→ **What is expected**
Transcribe only the lines of the listing below from the one holding "memGet (s.tested n" through the one holding "variable (o : TestOutcome)", inclusive, without any change.
[Data to examine — start]
/-- The machine past a self-test of a site, its report written. -/
def State.tested (s : State) (n : SiteId) (o : TestOutcome) (words : List W64) : State :=
  let t := (s.setSite n fun x => x.tested n o s.fw.flash).clearWeights n
  (if isCompute n then t.keepCard n else t).setSite n fun x => { x with report := words }

/-- The outcome of a self-test decides where its site goes, and with which cause (13 R326). -/
theorem judge_outcome (t : State) (n : SiteId) (o : TestOutcome) :
    (if testFails o then t.judge n .faulted 7 else if !o.recordOk then t.judge n .faulted 8 else if !o.firmwareOk then t.judge n .faulted 14
      else t.judge n .training 0) = t.judge n (if testFails o ∨ o.recordOk = false ∨ o.firmwareOk = false then .faulted else .training)
        (if testFails o then 7 else if o.recordOk = false then 8 else if o.firmwareOk = false then 14 else 0) := by
  cases testFails o <;> cases o.recordOk <;> cases o.firmwareOk <;> rfl

theorem exec_selfTest (hp : s.inPhase n .testing = true) (o : TestOutcome) : ∃ words : List W64, 2 ≤ words.length ∧
    exec (.selfTest n o) s = .next ((s.tested n o words).judge n
      (if testFails o ∨ o.recordOk = false ∨ o.firmwareOk = false then .faulted else .training)
      (if testFails o then 7 else if o.recordOk = false then 8 else if o.firmwareOk = false then 14 else 0)) := by
  refine ⟨_, ?_, congrArg Host.Outcome.next ((if_neg (by rw [hp]; decide)).trans (judge_outcome _ n o))⟩
  exact Nat.le_add_left 2 _

section
variable (s n) (o : TestOutcome) (words : List W64)

theorem State.tested_site : (s.tested n o words).sites[n] = { (s.sites[n]).tested n o s.fw.flash with report := words } := by
  have card (t : State) : (if isCompute n then t.keepCard n else t).sites = t.sites := by
    split <;> rfl
  have module : (s.setSite n fun x => x.tested n o s.fw.flash).sites[n] = (s.sites[n]).tested n o s.fw.flash := State.setSite_self _ _ _
  rw [State.tested, State.setSite_self, card, ← module]
  rfl

theorem State.tested_weights {a : Nat} (hlo : n.val * 4 * 16 * 17 * 0x400000 ≤ a) (hhi : a < (n.val + 1) * 4 * 16 * 17 * 0x400000) :
    memGet (s.tested n o words).weights a = 0 := by
  have cleared : (s.tested n o words).weights = memClear s.weights (weightSpan n).1 (weightSpan n).2 := by
    unfold State.tested
    dsimp only
    split <;> rfl
  rw [cleared]
  refine memGet_memClear _ hlo ?_
  simp only [weightSpan, Config.weightBytes]
  omega

variable (hn : isCompute n = true)
include hn

theorem State.tested_region (q : Fin 4) : ((s.tested n o words).sites[n]).regions[q] =
    ((s.sites[n]).regions[q]).tested o.entries q (!testFails o && o.recordOk && o.firmwareOk) := by
  rw [State.tested_site]
  simp only [Site.tested, hn, if_true, Fin.getElem_fin, Vector.getElem_mapFinIdx]

/-- The maps stay with the module: its record is the first under its number. -/
theorem State.tested_cardOf : (s.tested n o words).cardOf (s.sites[n]).chip = ((s.tested n o words).sites[n]).regions.map (·.record) := by
  have module : ((s.setSite n fun x => x.tested n o s.fw.flash).clearWeights n).sites[n] = (s.sites[n]).tested n o s.fw.flash :=
    s.setSite_self n fun x => x.tested n o s.fw.flash
  have chip : ((s.sites[n]).tested n o s.fw.flash).chip = (s.sites[n]).chip := rfl
  rw [State.tested_site, State.tested, if_pos hn]
  show ((List.find? _ ((_, _) :: _)).map _).getD _ = _
  rw [module, chip, List.find?_cons_of_pos (by exact beq_self_eq_true _)]
  rfl

end

/-! ### The maps a self-test writes (15 R368) -/

section
variable {s : State} {n : SiteId} (r : Region) (es : List TestEntry) (q : Fin 4) (pass : Bool)

theorem Region.tested_record : (r.tested es q pass).record = mapOf es q := by
  cases pass <;> rfl

theorem Region.tested_defects : (r.tested es q pass).defects = if pass then mapOf es q else r.defects := by
  cases pass <;> rfl

/-- A self-test passes where nothing of its outcome fails. -/
theorem passes_iff (o : TestOutcome) :
    (!testFails o && o.recordOk && o.firmwareOk) = true ↔ ¬(testFails o ∨ o.recordOk = false ∨ o.firmwareOk = false) := by
  cases testFails o <;> cases o.recordOk <;> cases o.firmwareOk <;> decide

variable (o : TestOutcome) (words : List W64) (hn : isCompute n = true)

theorem State.tested_report : ((s.tested n o words).sites[n]).report = words := by
  rw [State.tested_site]

include hn in
theorem State.tested_defects : (((s.tested n o words).sites[n]).regions[q]).defects =
    if testFails o ∨ o.recordOk = false ∨ o.firmwareOk = false then ((s.sites[n]).regions[q]).defects else mapOf o.entries q := by
  rw [State.tested_region s n o words hn, Region.tested_defects]
  by_cases hf : testFails o ∨ o.recordOk = false ∨ o.firmwareOk = false
  · rw [if_pos hf, if_neg fun hp => (passes_iff o).mp hp hf]
  · rw [if_neg hf, if_pos ((passes_iff o).mpr hf)]

end

/-! ### Link training (13 R328) -/

/-- One link of a site trains, and its peer's end with it. -/
def State.trainLink (s : State) (n : SiteId) (p : Fin 8) : State :=
  match linkPeer ⟨n, p⟩ with
  | some y =>
    let s := s.setSite n fun x => { x with links := (x.links ++ [p]).eraseDups }
    let s := s.setSite y.site fun x => { x with links := (x.links ++ [y.port]).eraseDups }
    { s with linksOut := s.linksOut.filter fun l => l != ⟨n, p⟩ && l != y }
  | none => s

theorem State.trainLinks_eq (s : State) (n : SiteId) (ps : List (Fin 8)) : s.trainLinks n ps = ps.foldl (fun t p => t.trainLink n p) s := rfl

/-- A site with a link added has it, and those it had. -/
theorem State.links_addLink (s : State) (n m : SiteId) (p q : Fin 8) (h : (m = n ∧ q = p) ∨ q ∈ (s.sites[m]).links) :
    q ∈ ((s.setSite n fun x => { x with links := (x.links ++ [p]).eraseDups }).sites[m]).links := by
  by_cases hm : m = n
  · subst hm
    rw [State.setSite_self s m fun x => { x with links := (x.links ++ [p]).eraseDups }]
    show q ∈ (_ : List (Fin 8)).eraseDups
    rw [List.mem_eraseDups, List.mem_append, List.mem_singleton]
    exact h.symm.imp_right And.right
  · rw [s.setSite_other n m _ hm]
    exact h.resolve_left fun c => hm c.1

theorem State.links_trainLink {s : State} {n : SiteId} {p q : Fin 8} (h : (q = p ∧ (linkPeer ⟨n, p⟩).isSome = true) ∨ q ∈ (s.sites[n]).links) :
    q ∈ ((s.trainLink n p).sites[n]).links := by
  unfold State.trainLink
  split
  next y hy =>
    refine State.links_addLink _ y.site n y.port q (.inr (s.links_addLink n n p q ?_))
    exact h.imp_left fun c => ⟨rfl, c.1⟩
  next hnone =>
    refine h.resolve_left fun c => ?_
    rw [hnone] at c
    exact Bool.false_ne_true c.2

theorem State.links_trainLinks {s : State} {n : SiteId} {ps : List (Fin 8)} {p : Fin 8}
    (h : (p ∈ ps ∧ (linkPeer ⟨n, p⟩).isSome = true) ∨ p ∈ (s.sites[n]).links) : p ∈ ((s.trainLinks n ps).sites[n]).links := by
  rw [State.trainLinks_eq]
  induction ps generalizing s with
  | nil => exact h.resolve_left fun c => List.not_mem_nil c.1
  | cons r rs ih =>
    refine ih ?_
    obtain ⟨hmem, hpeer⟩ | hold := h
    · obtain rfl | hmem := List.mem_cons.mp hmem
      · exact .inr (State.links_trainLink (.inl ⟨rfl, hpeer⟩))
      · exact .inl ⟨hmem, hpeer⟩
    · exact .inr (State.links_trainLink (.inr hold))

/-- Where a site whose links have still to train comes to. -/
def State.trainsTo (s : State) (n : SiteId) : TrainOutcome → State
  | .noLink => s.judge n .faulted 9
  | .noTrim => s
  | .trained ps =>
    let ps := ps.filter (s.trainable n)
    if ps.isEmpty && n ≠ siteS && (List.finRange 8).any (s.trainable n) then s.judge n .faulted 9
    else s.linkTraining n ps

section
variable {s : State} {n : SiteId} (hp : s.inPhase n .training = true)
include hp

section
variable (ht : (s.sites[n]).trained = false)
include ht

theorem exec_admission_untrained (o : TrainOutcome) : exec (.admission n o) s = .next (s.trainsTo n o) := by
  refine congrArg Host.Outcome.next ((if_neg (by rw [hp]; decide)).trans ((if_neg (by rw [ht]; decide)).trans ?_))
  cases o <;> rfl

theorem exec_admission_trained {ps : List (Fin 8)} (h : ∃ p ∈ ps, s.trainable n p = true) :
    exec (.admission n (.trained ps)) s = .next (s.linkTraining n (ps.filter (s.trainable n))) := by
  obtain ⟨p, hmem, hok⟩ := h
  have some : (ps.filter (s.trainable n)).isEmpty = false :=
    List.isEmpty_eq_false_iff_exists_mem.mpr ⟨p, List.mem_filter.mpr ⟨hmem, hok⟩⟩
  rw [exec_admission_untrained hp ht]
  exact congrArg Host.Outcome.next (if_neg (by rw [some]; exact Bool.false_ne_true))

end

variable (ht : (s.sites[n]).trained = true) (o : TrainOutcome)
include ht

theorem exec_admission_failed (hf : s.trimFailed n = true) : exec (.admission n o) s = .next (s.judge n .faulted 10) :=
  congrArg Host.Outcome.next ((if_neg (by rw [hp]; decide)).trans ((if_pos ht).trans (if_pos hf)))

theorem exec_admission_waits (hf : s.trimFailed n = false) (hw : s.trimDone n = false ∨ s.linksMeasured n = false) :
    exec (.admission n o) s = .next s := by
  refine congrArg Host.Outcome.next ((if_neg (by rw [hp]; decide)).trans ((if_pos ht).trans ((if_neg (by rw [hf]; decide)).trans (if_pos ?_))))
  obtain hw | hw := hw
  · rw [hw]; rfl
  · rw [hw, Bool.and_false]; rfl

/-- A site admitted: its window and its weights cleared, its regions mapped by their defects (10 R265, 12 R305). -/
def State.cleared (s : State) (n : SiteId) : State :=
  ((s.clearWindow n).clearWeights n).setSite n fun x => { x with regions := x.regions.map fun r => { r with mapped := r.defects, grade := r.gradeOf } }

theorem exec_admission_admits (hf : s.trimFailed n = false) (hd : s.trimDone n = true) (hm : s.linksMeasured n = true) (hn : n ≠ siteS) :
    exec (.admission n o) s = .next ((s.cleared n).judge n .admitted 0) := by
  refine congrArg Host.Outcome.next ((if_neg (by rw [hp]; decide)).trans ((if_pos ht).trans ((if_neg (by rw [hf]; decide)).trans
    ((if_neg (by rw [hd, hm]; decide)).trans ?_))))
  exact congrArg (State.judge · n .admitted 0) (if_neg hn)

end

theorem State.cleared_mem (s : State) (n : SiteId) {a : Nat} (hlo : n.val * 0x10000000000 ≤ a) (hhi : a < (n.val + 1) * 0x10000000000) :
    memGet (s.cleared n).mem a = 0 := by
  refine memGet_memClear s.mem hlo ?_
  rw [Config.siteWindow]
  omega

theorem State.cleared_mapped (s : State) (n : SiteId) (q : Fin 4) :
    (((s.cleared n).sites[n]).regions[q]).mapped = ((s.sites[n]).regions[q]).defects := by
  rw [State.cleared, State.setSite_self _ n fun x => { x with regions := x.regions.map fun r => { r with mapped := r.defects, grade := r.gradeOf } }]
  dsimp only
  rw [Fin.getElem_fin, Vector.getElem_map]
  rfl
[Data to examine — finish]
→ **Exercise output**
    memGet (s.tested n o words).weights a = 0 := by
  have cleared : (s.tested n o words).weights = memClear s.weights (weightSpan n).1 (weightSpan n).2 := by
    unfold State.tested
    dsimp only
    split <;> rfl
  rw [cleared]
  refine memGet_memClear _ hlo ?_
  simp only [weightSpan, Config.weightBytes]
  omega

variable (hn : isCompute n = true)
include hn

theorem State.tested_region (q : Fin 4) : ((s.tested n o words).sites[n]).regions[q] =
    ((s.sites[n]).regions[q]).tested o.entries q (!testFails o && o.recordOk && o.firmwareOk) := by
  rw [State.tested_site]
  simp only [Site.tested, hn, if_true, Fin.getElem_fin, Vector.getElem_mapFinIdx]

/-- The maps stay with the module: its record is the first under its number. -/
theorem State.tested_cardOf : (s.tested n o words).cardOf (s.sites[n]).chip = ((s.tested n o words).sites[n]).regions.map (·.record) := by
  have module : ((s.setSite n fun x => x.tested n o s.fw.flash).clearWeights n).sites[n] = (s.sites[n]).tested n o s.fw.flash :=
    s.setSite_self n fun x => x.tested n o s.fw.flash
  have chip : ((s.sites[n]).tested n o s.fw.flash).chip = (s.sites[n]).chip := rfl
  rw [State.tested_site, State.tested, if_pos hn]
  show ((List.find? _ ((_, _) :: _)).map _).getD _ = _
  rw [module, chip, List.find?_cons_of_pos (by exact beq_self_eq_true _)]
  rfl

end

/-! ### The maps a self-test writes (15 R368) -/

section
variable {s : State} {n : SiteId} (r : Region) (es : List TestEntry) (q : Fin 4) (pass : Bool)

theorem Region.tested_record : (r.tested es q pass).record = mapOf es q := by
  cases pass <;> rfl

theorem Region.tested_defects : (r.tested es q pass).defects = if pass then mapOf es q else r.defects := by
  cases pass <;> rfl

/-- A self-test passes where nothing of its outcome fails. -/
theorem passes_iff (o : TestOutcome) :
    (!testFails o && o.recordOk && o.firmwareOk) = true ↔ ¬(testFails o ∨ o.recordOk = false ∨ o.firmwareOk = false) := by
  cases testFails o <;> cases o.recordOk <;> cases o.firmwareOk <;> decide

variable (o : TestOutcome) (words : List W64) (hn : isCompute n = true)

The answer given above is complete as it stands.